Print the lines that run from the line with "s.nextReq := rfl" to the line with "s.colls := rfl", keeping both end lines, exactly as they appear in the entries below, and nothing else.

Stored items:
***

@[simp] theorem State.setSpoilt_tb (ranges : List (Nat × Nat)) (code : Nat) : (s.setSpoilt ranges code).tb = s.tb := rfl
@[simp] theorem State.setSpoilt_free (ranges : List (Nat × Nat)) (code : Nat) : (s.setSpoilt ranges code).free = s.free := rfl
@[simp] theorem State.setSpoilt_regs (ranges : List (Nat × Nat)) (code : Nat) : (s.setSpoilt ranges code).regs = s.regs := rfl
@[simp] theorem State.setSpoilt_staged (ranges : List (Nat × Nat)) (code : Nat) : (s.setSpoilt ranges code).staged = s.staged := rfl
@[simp] theorem State.setSpoilt_rake (ranges : List (Nat × Nat)) (code : Nat) : (s.setSpoilt ranges code).rake = s.rake := rfl
@[simp] theorem State.setSpoilt_rakeMask (ranges : List (Nat × Nat)) (code : Nat) : (s.setSpoilt ranges code).rakeMask = s.rakeMask := rfl
@[simp] theorem State.setSpoilt_log (ranges : List (Nat × Nat)) (code : Nat) : (s.setSpoilt ranges code).log = s.log := rfl
@[simp] theorem State.setSpoilt_mem (ranges : List (Nat × Nat)) (code : Nat) : (s.setSpoilt ranges code).mem = s.mem := rfl
@[simp] theorem State.setSpoilt_bad (ranges : List (Nat × Nat)) (code : Nat) : (s.setSpoilt ranges code).bad = s.bad := rfl
@[simp] theorem State.setSpoilt_scratch (ranges : List (Nat × Nat)) (code : Nat) : (s.setSpoilt ranges code).scratch = s.scratch := rfl
@[simp] theorem State.setSpoilt_fuses (ranges : List (Nat × Nat)) (code : Nat) : (s.setSpoilt ranges code).fuses = s.fuses := rfl
@[simp] theorem State.setSpoilt_tap (ranges : List (Nat × Nat)) (code : Nat) : (s.setSpoilt ranges code).tap = s.tap := rfl
@[simp] theorem State.setSpoilt_counters (ranges : List (Nat × Nat)) (code : Nat) : (s.setSpoilt ranges code).counters = s.counters := rfl
@[simp] theorem State.setSpoilt_routers (ranges : List (Nat × Nat)) (code : Nat) : (s.setSpoilt ranges code).routers = s.routers := rfl
@[simp] theorem State.setSpoilt_coreOn (ranges : List (Nat × Nat)) (code : Nat) : (s.setSpoilt ranges code).coreOn = s.coreOn := rfl
@[simp] theorem State.setSpoilt_channels (ranges : List (Nat × Nat)) (code : Nat) : (s.setSpoilt ranges code).channels = s.channels := rfl
@[simp] theorem State.setSpoilt_brineScans (ranges : List (Nat × Nat)) (code : Nat) : (s.setSpoilt ranges code).brineScans = s.brineScans := rfl
@[simp] theorem State.setSpoilt_brineKept (ranges : List (Nat × Nat)) (code : Nat) : (s.setSpoilt ranges code).brineKept = s.brineKept := rfl
@[simp] theorem State.setSpoilt_pools (ranges : List (Nat × Nat)) (code : Nat) : (s.setSpoilt ranges code).pools = s.pools := rfl
@[simp] theorem State.setSpoilt_queues (ranges : List (Nat × Nat)) (code : Nat) : (s.setSpoilt ranges code).queues = s.queues := rfl
@[simp] theorem State.setSpoilt_arrays (ranges : List (Nat × Nat)) (code : Nat) : (s.setSpoilt ranges code).arrays = s.arrays := rfl
@[simp] theorem State.setSpoilt_chains (ranges : List (Nat × Nat)) (code : Nat) : (s.setSpoilt ranges code).chains = s.chains := rfl
@[simp] theorem State.setSpoilt_regions (ranges : List (Nat × Nat)) (code : Nat) : (s.setSpoilt ranges code).regions = s.regions := rfl
@[simp] theorem State.setSpoilt_pumps (ranges : List (Nat × Nat)) (code : Nat) : (s.setSpoilt ranges code).pumps = s.pumps := rfl
@[simp] theorem State.setSpoilt_pumpSeq (ranges : List (Nat × Nat)) (code : Nat) : (s.setSpoilt ranges code).pumpSeq = s.pumpSeq := rfl
@[simp] theorem State.setSpoilt_outstanding (ranges : List (Nat × Nat)) (code : Nat) : (s.setSpoilt ranges code).outstanding = s.outstanding := rfl
@[simp] theorem State.setSpoilt_nextReq (ranges : List (Nat × Nat)) (code : Nat) : (s.setSpoilt ranges code).nextReq = s.nextReq := rfl
@[simp] theorem State.setSpoilt_sources (ranges : List (Nat × Nat)) (code : Nat) : (s.setSpoilt ranges code).sources = s.sources := rfl
@[simp] theorem State.setSpoilt_injected (ranges : List (Nat × Nat)) (code : Nat) : (s.setSpoilt ranges code).injected = s.injected := rfl
@[simp] theorem State.setSpoilt_lports (ranges : List (Nat × Nat)) (code : Nat) : (s.setSpoilt ranges code).lports = s.lports := rfl
@[simp] theorem State.setSpoilt_sending (ranges : List (Nat × Nat)) (code : Nat) : (s.setSpoilt ranges code).sending = s.sending := rfl
@[simp] theorem State.setSpoilt_bound (ranges : List (Nat × Nat)) (code : Nat) : (s.setSpoilt ranges code).bound = s.bound := rfl
@[simp] theorem State.setSpoilt_routes (ranges : List (Nat × Nat)) (code : Nat) : (s.setSpoilt ranges code).routes = s.routes := rfl
@[simp] theorem State.setSpoilt_sluices (ranges : List (Nat × Nat)) (code : Nat) : (s.setSpoilt ranges code).sluices = s.sluices := rfl
@[simp] theorem State.setSpoilt_sluiceLocked (ranges : List (Nat × Nat)) (code : Nat) : (s.setSpoilt ranges code).sluiceLocked = s.sluiceLocked := rfl
@[simp] theorem State.setSpoilt_ranks (ranges : List (Nat × Nat)) (code : Nat) : (s.setSpoilt ranges code).ranks = s.ranks := rfl
@[simp] theorem State.setSpoilt_qps (ranges : List (Nat × Nat)) (code : Nat) : (s.setSpoilt ranges code).qps = s.qps := rfl
@[simp] theorem State.setSpoilt_ethPorts (ranges : List (Nat × Nat)) (code : Nat) : (s.setSpoilt ranges code).ethPorts = s.ethPorts := rfl
@[simp] theorem State.setSpoilt_colls (ranges : List (Nat × Nat)) (code : Nat) : (s.setSpoilt ranges code).colls = s.colls := rfl
@[simp] theorem State.setSpoilt_chunkHeaders (ranges : List (Nat × Nat)) (code : Nat) : (s.setSpoilt ranges code).chunkHeaders = s.chunkHeaders := rfl
@[simp] theorem State.setSpoilt_voidNextCode (ranges : List (Nat × Nat)) (code : Nat) : (s.setSpoilt ranges code).voidNextCode = s.voidNextCode := rfl
@[simp] theorem State.setSpoilt_seqs (ranges : List (Nat × Nat)) (code : Nat) : (s.setSpoilt ranges code).seqs = s.seqs := rfl
@[simp] theorem State.setSpoilt_imem (ranges : List (Nat × Nat)) (code : Nat) : (s.setSpoilt ranges code).imem = s.imem := rfl
@[simp] theorem State.setSpoilt_torn (ranges : List (Nat × Nat)) (code : Nat) : (s.setSpoilt ranges code).torn = s.torn := rfl
@[simp] theorem State.setSpoilt_parts (ranges : List (Nat × Nat)) (code : Nat) : (s.setSpoilt ranges code).parts = s.parts := rfl
@[simp] theorem State.setSpoilt_launches (ranges : List (Nat × Nat)) (code : Nat) : (s.setSpoilt ranges code).launches = s.launches := rfl
@[simp] theorem State.setSpoilt_pends (ranges : List (Nat × Nat)) (code : Nat) : (s.setSpoilt ranges code).pends = s.pends := rfl
@[simp] theorem State.setSpoilt_fills (ranges : List (Nat × Nat)) (code : Nat) : (s.setSpoilt ranges code).fills = s.fills := rfl
@[simp] theorem State.setSpoilt_detBuffer (ranges : List (Nat × Nat)) (code : Nat) : (s.setSpoilt ranges code).detBuffer = s.detBuffer := rfl
@[simp] theorem State.setSpoilt_detTail (ranges : List (Nat × Nat)) (code : Nat) : (s.setSpoilt ranges code).detTail = s.detTail := rfl
@[simp] theorem State.setSpoilt_detTailBad (ranges : List (Nat × Nat)) (code : Nat) : (s.setSpoilt ranges code).detTailBad = s.detTailBad := rfl
@[simp] theorem State.setSpoilt_power (ranges : List (Nat × Nat)) (code : Nat) : (s.setSpoilt ranges code).power = s.power := rfl
@[simp] theorem State.setSpoilt_pins (ranges : List (Nat × Nat)) (code : Nat) : (s.setSpoilt ranges code).pins = s.pins := rfl
@[simp] theorem State.setSpoilt_clock (ranges : List (Nat × Nat)) (code : Nat) : (s.setSpoilt ranges code).clock = s.clock := rfl
@[simp] theorem State.setSpoilt_sensors (ranges : List (Nat × Nat)) (code : Nat) : (s.setSpoilt ranges code).sensors = s.sensors := rfl
@[simp] theorem State.setSpoilt_flash (ranges : List (Nat × Nat)) (code : Nat) : (s.setSpoilt ranges code).flash = s.flash := rfl
@[simp] theorem State.setSpoilt_mgmt (ranges : List (Nat × Nat)) (code : Nat) : (s.setSpoilt ranges code).mgmt = s.mgmt := rfl
@[simp] theorem State.setSpoilt_ras (ranges : List (Nat × Nat)) (code : Nat) : (s.setSpoilt ranges code).ras = s.ras := rfl
@[simp] theorem State.setSpoilt_out (ranges : List (Nat × Nat)) (code : Nat) : (s.setSpoilt ranges code).out = s.out := rfl
@[simp] theorem State.setSpoilt_inputs (ranges : List (Nat × Nat)) (code : Nat) : (s.setSpoilt ranges code).inputs = s.inputs := rfl
@[simp] theorem State.setSpoilt_pending (ranges : List (Nat × Nat)) (code : Nat) : (s.setSpoilt ranges code).pending = s.pending := rfl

***

### Result of the exercise
@[simp] theorem State.setSpoilt_nextReq (ranges : List (Nat × Nat)) (code : Nat) : (s.setSpoilt ranges code).nextReq = s.nextReq := rfl
@[simp] theorem State.setSpoilt_sources (ranges : List (Nat × Nat)) (code : Nat) : (s.setSpoilt ranges code).sources = s.sources := rfl
@[simp] theorem State.setSpoilt_injected (ranges : List (Nat × Nat)) (code : Nat) : (s.setSpoilt ranges code).injected = s.injected := rfl
@[simp] theorem State.setSpoilt_lports (ranges : List (Nat × Nat)) (code : Nat) : (s.setSpoilt ranges code).lports = s.lports := rfl
@[simp] theorem State.setSpoilt_sending (ranges : List (Nat × Nat)) (code : Nat) : (s.setSpoilt ranges code).sending = s.sending := rfl
@[simp] theorem State.setSpoilt_bound (ranges : List (Nat × Nat)) (code : Nat) : (s.setSpoilt ranges code).bound = s.bound := rfl
@[simp] theorem State.setSpoilt_routes (ranges : List (Nat × Nat)) (code : Nat) : (s.setSpoilt ranges code).routes = s.routes := rfl
@[simp] theorem State.setSpoilt_sluices (ranges : List (Nat × Nat)) (code : Nat) : (s.setSpoilt ranges code).sluices = s.sluices := rfl
@[simp] theorem State.setSpoilt_sluiceLocked (ranges : List (Nat × Nat)) (code : Nat) : (s.setSpoilt ranges code).sluiceLocked = s.sluiceLocked := rfl
@[simp] theorem State.setSpoilt_ranks (ranges : List (Nat × Nat)) (code : Nat) : (s.setSpoilt ranges code).ranks = s.ranks := rfl
@[simp] theorem State.setSpoilt_qps (ranges : List (Nat × Nat)) (code : Nat) : (s.setSpoilt ranges code).qps = s.qps := rfl
@[simp] theorem State.setSpoilt_ethPorts (ranges : List (Nat × Nat)) (code : Nat) : (s.setSpoilt ranges code).ethPorts = s.ethPorts := rfl
@[simp] theorem State.setSpoilt_colls (ranges : List (Nat × Nat)) (code : Nat) : (s.setSpoilt ranges code).colls = s.colls := rfl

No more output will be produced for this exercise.